-- GIVEN RECORDS follows --
-- ==== Sys2Proof/Machine/LinkWire.lean ====
section
/-! DEFINITION. Slate-link packets as bytes (R287 to R290): the downstream packets with their fields and CRC, their lanes, and the checks of an upstream packet. -/
namespace Sys2Proof.Machine
open Sys2Proof

/-- A value in `n` bytes, most significant byte first, as a CRC is sent (R288). -/
def bytesMsb (n v : Nat) : List Byte := (bytesOfNat n v).reverse

/-- Bytes followed by their CRC-16 (R288). -/
def withCrc16 (bs : List Byte) : List Byte := bs ++ bytesMsb 2 (crc16Bytes bs)
/-- Bytes followed by their CRC-32 (R288). -/
def withCrc32 (bs : List Byte) : List Byte := bs ++ bytesMsb 4 (crc32Bytes bs)

/-- The first four bytes of a stream packet (Table 10.4): type and RPL, SSEQ, FTAG. -/
def streamHead (code : Nat) (rpl : Bool) (sseq : Word) (ftag : Byte) : List Byte :=
  bytesOfNat 1 (16 * code + 8 * b2n rpl) ++ bytesOfNat 2 sseq.toNat ++ [ftag]

/-- The bytes of a downstream packet, CRC included (Tables 10.3 and 10.4). -/
def DownPkt.bytes : DownPkt → List Byte
  | .line rpl q t l spans =>
    withCrc32 (streamHead 1 rpl q t ++ bytesOfNat 2 ((spans.length - 1) * 4096 + l) ++
      spans.flatMap (fun (g, n, _) => bytesOfNat 3 (g + n * 512)) ++ spans.flatMap fun (_, _, code) => code)
  | .frameBegin rpl q t tline nlines => withCrc16 (streamHead 2 rpl q t ++ bytesOfNat 2 tline ++ bytesOfNat 2 nlines)
  | .frameEnd rpl q t => withCrc16 (streamHead 3 rpl q t)
  | .bridgeWrite tag addr data => withCrc16 (bytesOfNat 1 (0x40 + tag.toNat) ++ bytesOfNat 3 addr ++ bytesOfNat 1 data.length ++ data)
  | .bridgeRead tag addr len => withCrc16 (bytesOfNat 1 (0x50 + tag.toNat) ++ bytesOfNat 3 addr ++ bytesOfNat 1 len)
  | .ping lanes ptag => withCrc16 (bytesOfNat 1 0x60 ++ bytesOfNat 1 lanes.toNat ++ [ptag])
  | .creditSync reset next => withCrc16 (bytesOfNat 1 0x70 ++ bytesOfNat 1 (b2n reset) ++ bytesOfNat 2 next.toNat)

/-- Bytes dealt over two lanes: the even ones, and the odd ones with a pad byte where the last is missing (R287). -/
def dealBytes : List Byte → List Byte × List Byte
  | [] => ([], [])
  | [a] => ([a], [0])
  | a :: b :: r => let (x, y) := dealBytes r; (a :: x, b :: y)

/-- The bytes that the latest packet of a port puts on D0 and D1 (R287): a PING whole on both lanes; another packet dealt over both, or whole on the lane that is left. -/
def Port.onLanes (t : Port) : List Byte × List Byte :=
  match t.lastSent with
  | none => ([], [])
  | some k =>
    let bs := k.bytes
    match k with
    | .ping _ _ => (bs, bs)
    | _ => if !t.oneLane then dealBytes bs else if t.d0 then (bs, []) else ([], bs)

/-- What a receiver makes of the bytes of an upstream packet (R287 to R290): intact; corrupted, by its length or its CRC; a protocol error alone, by a reserved type or EVENT code; a reserved field that is not 0, which is both. -/
inductive UpCheck where
  | intact | corrupted | protocol | reservedField
  deriving DecidableEq, Repr

/-- The length that the header of an upstream packet implies (Table 10.3); none for a type that never comes up. -/
def upLength (bs : List Byte) : Option Nat :=
  match byteAt bs 0 / 16 with
  | 0x8 => some 9
  | 0x9 => some (5 + byteAt bs 2)
  | 0xA => some 11
  | 0xB => some 6
  | 0xC => some 8
  | _ => none

/-- Whether a reserved field of an upstream packet is not 0: bits [3:0] of byte 0 where they are no tag, FLAGS[7:5] of a STATUS, bits [7:2] of a PONG's second byte (Table 10.4) (DEDUCED, log entry 36). -/
def upReserved (bs : List Byte) : Bool :=
  let type := byteAt bs 0 / 16
  (type != 0x9 && byteAt bs 0 % 16 != 0) || (type == 0xA && byteAt bs 6 / 32 != 0) || (type == 0xC && byteAt bs 1 / 4 != 0)

/-- The checks of an upstream packet, in the order CRC, type, length, reserved fields, EVENT code (DEDUCED, log entry 36). -/
def upCheck (bs : List Byte) : UpCheck :=
  if bs.length < 3 ∨ crc16Bytes bs ≠ 0 then .corrupted else
  match upLength bs with
  | none => .protocol
  | some n =>
    if bs.length ≠ n then .corrupted
    else if upReserved bs then .reservedField
    else if byteAt bs 0 / 16 = 0xB ∧ (byteAt bs 1 = 0 ∨ 4 < byteAt bs 1) then .protocol else .intact

end Sys2Proof.Machine
end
-- GIVEN RECORDS concluded --
**EXERCISE DIRECTIONS**. Scan the material above. Copy each line that holds the word "protocol".

**YOUR SOLUTION**.
/-- What a receiver makes of the bytes of an upstream packet (R287 to R290): intact; corrupted, by its length or its CRC; a protocol error alone, by a reserved type or EVENT code; a reserved field that is not 0, which is both. -/
  | intact | corrupted | protocol | reservedField
  | none => .protocol
    else if byteAt bs 0 / 16 = 0xB ∧ (byteAt bs 1 = 0 ∨ 4 < byteAt bs 1) then .protocol else .intact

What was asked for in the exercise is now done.